The stretch from the line with "def State.slowOne (p" through the line with "p with slow" in the records below: write it out exactly, and nothing else.

○ ○ ○ ○

/-- STEP_COMMIT: with the flag clear and `fast` (no reduction of a fast-tier tensor is outstanding), the step commits (R175). -/
def State.ligCommit (s : State) (p : Nat) (fast : Bool) : State :=
  let x := s.lp p
  match x.cur with
  | none => s
  | some n =>
    if x.flag = some false && x.complete n && fast then
      (x.upds.foldl (fun s u => s.ligEntryEnd p u true) s).ligEndStep p n true
    else s

/-- The step's rollback ends, once the journal is written back, no reduction of a fast-tier tensor is outstanding (`fast`) and every norm of the step is
formed: entries record the skipped step, LIG_STEP becomes n, LIG_SKIPS counts, SKIPPED and the step-skipped event (R176 steps 4 and 5). A step that the
drain timeout rolled back ends without them (R183). -/
def State.ligSkipEnd (s : State) (p : Nat) (fast : Bool) : State :=
  let x := s.lp p
  if !x.rolling || !s.ligUndone p then s else
  match x.cur, x.flag with
  | some n, some true =>
    if !fast || x.upds.any (fun u => u.norm.isNone) then s else
    let s := x.upds.foldl (fun s u => s.ligEntryEnd p u false) s
    let s := s.ligEndStep p n true
    let s := s.setLp p { s.lp p with skipped := sins (s.lp p).skipped n }
    ((s.fsat (LIG_SKIPS_COUNT p) 1).fset (LIG_PSTATUS_SKIPPED p) 1).noteEv 0x0C 0 p n
  | some n, none => s.ligEndStep p n false
  | _, _ => s

-- Slow tier (R178 to R180) --------------------------------------------------------------------------------------------------------------------

/-- Record `i` of a slow-tier list: GRAD bytes, LINE, TENSOR_ID, STEP. -/
def State.slowRec (s : State) (p list i : Nat) : State × Option (List Byte) :=
  let (s, r) := s.memRead p (list + 128 * i) 128 .inPlace
  (s, if r.ok then some r.bytes else none)

/-- The records of a list that can be read, and how many cannot. -/
def State.slowList (s : State) (p : Nat) (w : LSlow) : State × List (List Byte) × Nat :=
  (List.range w.count).foldl (fun (a : State × List (List Byte) × Nat) i =>
    let (s, r) := a.1.slowRec p w.list i
    match r with
    | some r => (s, a.2.1 ++ [r], a.2.2)
    | none => (s, a.2.1, a.2.2 + 1)) (s, [], 0)

/-- Records that read poisoned stop their lines alone (R181); which lines they name cannot be read (log entry 161), and the member forces a skip
(R260). -/
def State.slowPoison (s : State) (p t n : Nat) : State :=
  (List.range n).foldl (fun s _ => let (l, s) := s.free 32; (s.ligLineFault p 0 5 t l).forceSkip p) s

/-- LINE of a record. -/
def recLine (r : List Byte) : Nat := leAt r 0x40 4

/-- Strictly increasing LINE? -/
def recRising : List (List Byte) → Bool
  | a :: b :: l => decide (recLine a < recLine b) && recRising (b :: l)
  | _ => true

/-- The ge values of a record (R164, R178). -/
def recGes (e : List Byte) (r : List Byte) : List Nat :=
  (List.range (teCount e (recLine r))).map (fun k => ligGe e (leAt r (2 * k) 2))

/-- Does the record list or the shard lie outside the partition's space (code 0x06)? -/
def State.slowOutside (s : State) (p : Nat) (w : LSlow) (e : List Byte) : Option Nat :=
  if !s.inSpace p w.list (128 * w.count) then some w.list
  else if !s.inSpace p (teState e) (512 * teLines e) then some (teState e) else none

/-- Runs a slow-tier update: the lines of its list, directly and without a journal (R179); stops at an absent page (R204). -/
def State.slowRun (s : State) (p : Nat) (u : LUpd) (recs : List (List Byte)) : State × LUpd :=
  let (s, u) := s.ligFormNorm p u
  match (if bitsAt (teFlags u.ent) 1 2 = 0 then some 0x3F800000 else u.norm.map (·.2.2)) with
  | none => (s, u)
  | some f =>
    let r := (recs.filter (fun r => decide (teFirst u.ent ≤ recLine r ∧ recLine r < teFirst u.ent + teLines u.ent))).foldl
      (fun (a : State × Bool × Bool) r =>
        if a.2.2 then a else
        let (s, res) := a.1.ligLine p u f false (recLine r) (fun s => (s, some (recGes u.ent r)))
        let s := if res = 3 then
            let g := (teState u.ent + 512 * (recLine r - teFirst u.ent) - pagedBase) / 2 ^ 21
            let sp := s.sp p
            let d := (152 + s.ligUnit p (teState u.ent), g)
            if sp.demand.contains d then s else s.setSp p { sp with demand := sp.demand ++ [d] }
          else s
        (s, a.2.1 && res == 0, res == 3)) (s, true, false)
    (r.1, { u with done := r.2.1 && !r.2.2 })

/-- The slow-tier step to be updated next: the lowest with a list. -/
def LigP.slowStep (x : LigP) : Option Nat := (minBy (fun w => w.note.step) x.slow).map (fun w => w.note.step)

/-- One tensor's slow-tier update starts or goes on. -/
def State.slowOne (p j : Nat) (s : State) (w : LSlow) : State :=
  if w.note.step ≠ j then s else
  let keep := fun (s : State) (u : LUpd) =>
    s.setLp p { s.lp p with slow := (s.lp p).slow.map (fun y => if y.note == w.note then { y with upd := some u } else y) }
  let run := fun (s : State) (u : LUpd) (l : List (List Byte) × Nat) =>
    if u.frozen then keep s u else
    let s := s.slowPoison p w.note.tensor l.2
    let (s, v) := s.slowRun p u l.1
    keep s { v with done := v.done && l.2 == 0 }
  match w.upd with
  | some u => let (s, l) := s.slowList p w; run s u l
  | none =>
    let (s, r) := s.ligEntry p w.note
    match r with
    | none => s
    | some (a, e) =>
      match s.slowOutside p w e with
      | some v => s.ligTensorFault p 6 w.note.tensor (teState e) (some v)
      | none =>
        let (s, l) := s.slowList p w
        if !recRising l.1 then s.ligTensorFault p 7 w.note.tensor (teState e) none else
        let frozen := (teFlags e).testBit 3
        let own := if frozen then 0 else satFin32 (rne32 (Num.sum (l.1.flatMap (fun r => gradSq (recGes e r)))))
        let s := if frozen then s else s.ligSendSum p w.note own
        run s ⟨w.note, e, a, own, if frozen then some (0, 0, 0x3F800000) else none, frozen, frozen⟩ l

/-- SLOW_UPDATE_START: after step j commits, and once the slow step before it is verified (R245), its slow-tier updates run (R179). -/
def State.slowStart (s : State) (p : Nat) : State :=
  let x := s.lp p
  match x.slowStep with
  | none => s
  | some j =>
    let verified := !s.fbit (PAL_CTRL_ENABLE p) || decide (j ≤ s.fget (PAL_SLOW_VERIFIED_STEP p) + 1)
    if x.on && x.past j && !x.skipped.contains j && verified && !s.fatal then ((x.slow.foldl (State.slowOne p j) s).ligIdle p) else s

/-- SLOW_UPDATE_COMPLETE: the slow-tier update of the next step is complete, or its step was skipped; its entries commit, and
LIG_SLOW_DONE advances (R180). With none outstanding it follows LIG_STEP (log entry 15). -/
def State.slowComplete (s : State) (p : Nat) : State :=
  let x := s.lp p
  match x.slowStep, x.last with
  | some j, _ =>
    let ws := x.slow.filter (fun w => w.note.step == j)
    let rest := { x with slow := x.slow.filter (fun w => w.note.step != j), bad := x.bad.filter (fun b => ws.all (fun w => w.note.tensor != b.2.1)), skipped := x.skipped.filter (fun n => n > j) }
    if x.skipped.contains j then ((s.setLp p rest).fset (LIG_SLOW_DONE_STEP p) j).ligIdle p
    else if ws.all (fun w => match w.upd with | some u => u.done && u.norm.isSome | none => false) then
      let s := ws.foldl (fun s w => match w.upd with | some u => s.ligEntryEnd p u true | none => s) s
      ((s.setLp p rest).fset (LIG_SLOW_DONE_STEP p) j).ligIdle p
    else s
  | none, some l => (s.setLp p { x with skipped := [] }).fset (LIG_SLOW_DONE_STEP p) l
  | none, none => s

def execLigatureUpdateStart (p t : Nat) (s : State) : Host.Outcome State Fault Refusal := onUnit (p < 16) (s.ligStart p t)
def execNormExchangeArrival (p m t v : Nat) (s : State) : Host.Outcome State Fault Refusal :=
  onUnit (p < 16) (s.normArrival p m t v)
def execSlowUpdateStart (p : Nat) (s : State) : Host.Outcome State Fault Refusal := onUnit (p < 16) (s.slowStart p)

end Sys2Proof.Machine
end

○ ○ ○ ○

## [Response to this exercise]
def State.slowOne (p j : Nat) (s : State) (w : LSlow) : State :=
  if w.note.step ≠ j then s else
  let keep := fun (s : State) (u : LUpd) =>
    s.setLp p { s.lp p with slow := (s.lp p).slow.map (fun y => if y.note == w.note then { y with upd := some u } else y) }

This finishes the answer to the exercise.